WHAT THE TASK ASKS
Working from the records below, repeat exactly the lines starting at the line that contains "def execRdreg (r" and ending at the line that contains "rsp 0 [] (writeLimit r v s)", inclusive.

----

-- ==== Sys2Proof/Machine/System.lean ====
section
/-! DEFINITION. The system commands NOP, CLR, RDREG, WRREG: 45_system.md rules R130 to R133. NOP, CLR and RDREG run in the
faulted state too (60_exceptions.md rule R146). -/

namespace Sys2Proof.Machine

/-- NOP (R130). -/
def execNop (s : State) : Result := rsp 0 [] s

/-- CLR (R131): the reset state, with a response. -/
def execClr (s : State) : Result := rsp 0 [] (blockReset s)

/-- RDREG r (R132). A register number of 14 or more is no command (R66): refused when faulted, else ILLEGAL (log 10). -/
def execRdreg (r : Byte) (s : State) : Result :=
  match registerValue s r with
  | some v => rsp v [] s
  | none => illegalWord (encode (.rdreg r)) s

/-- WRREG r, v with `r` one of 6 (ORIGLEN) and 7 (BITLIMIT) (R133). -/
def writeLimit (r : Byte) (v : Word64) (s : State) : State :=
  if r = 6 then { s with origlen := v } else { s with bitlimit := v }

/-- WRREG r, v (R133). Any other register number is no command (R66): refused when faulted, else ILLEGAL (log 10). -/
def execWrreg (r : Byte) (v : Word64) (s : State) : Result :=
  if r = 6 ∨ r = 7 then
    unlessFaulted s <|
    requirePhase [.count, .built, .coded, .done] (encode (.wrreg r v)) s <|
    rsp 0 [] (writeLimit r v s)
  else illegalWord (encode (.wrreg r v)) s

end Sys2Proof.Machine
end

----

OUTPUT OF THE TASK
def execRdreg (r : Byte) (s : State) : Result :=
  match registerValue s r with
  | some v => rsp v [] s
  | none => illegalWord (encode (.rdreg r)) s

/-- WRREG r, v with `r` one of 6 (ORIGLEN) and 7 (BITLIMIT) (R133). -/
def writeLimit (r : Byte) (v : Word64) (s : State) : State :=
  if r = 6 then { s with origlen := v } else { s with bitlimit := v }

/-- WRREG r, v (R133). Any other register number is no command (R66): refused when faulted, else ILLEGAL (log 10). -/
def execWrreg (r : Byte) (v : Word64) (s : State) : Result :=
  if r = 6 ∨ r = 7 then
    unlessFaulted s <|
    requirePhase [.count, .built, .coded, .done] (encode (.wrreg r v)) s <|
    rsp 0 [] (writeLimit r v s)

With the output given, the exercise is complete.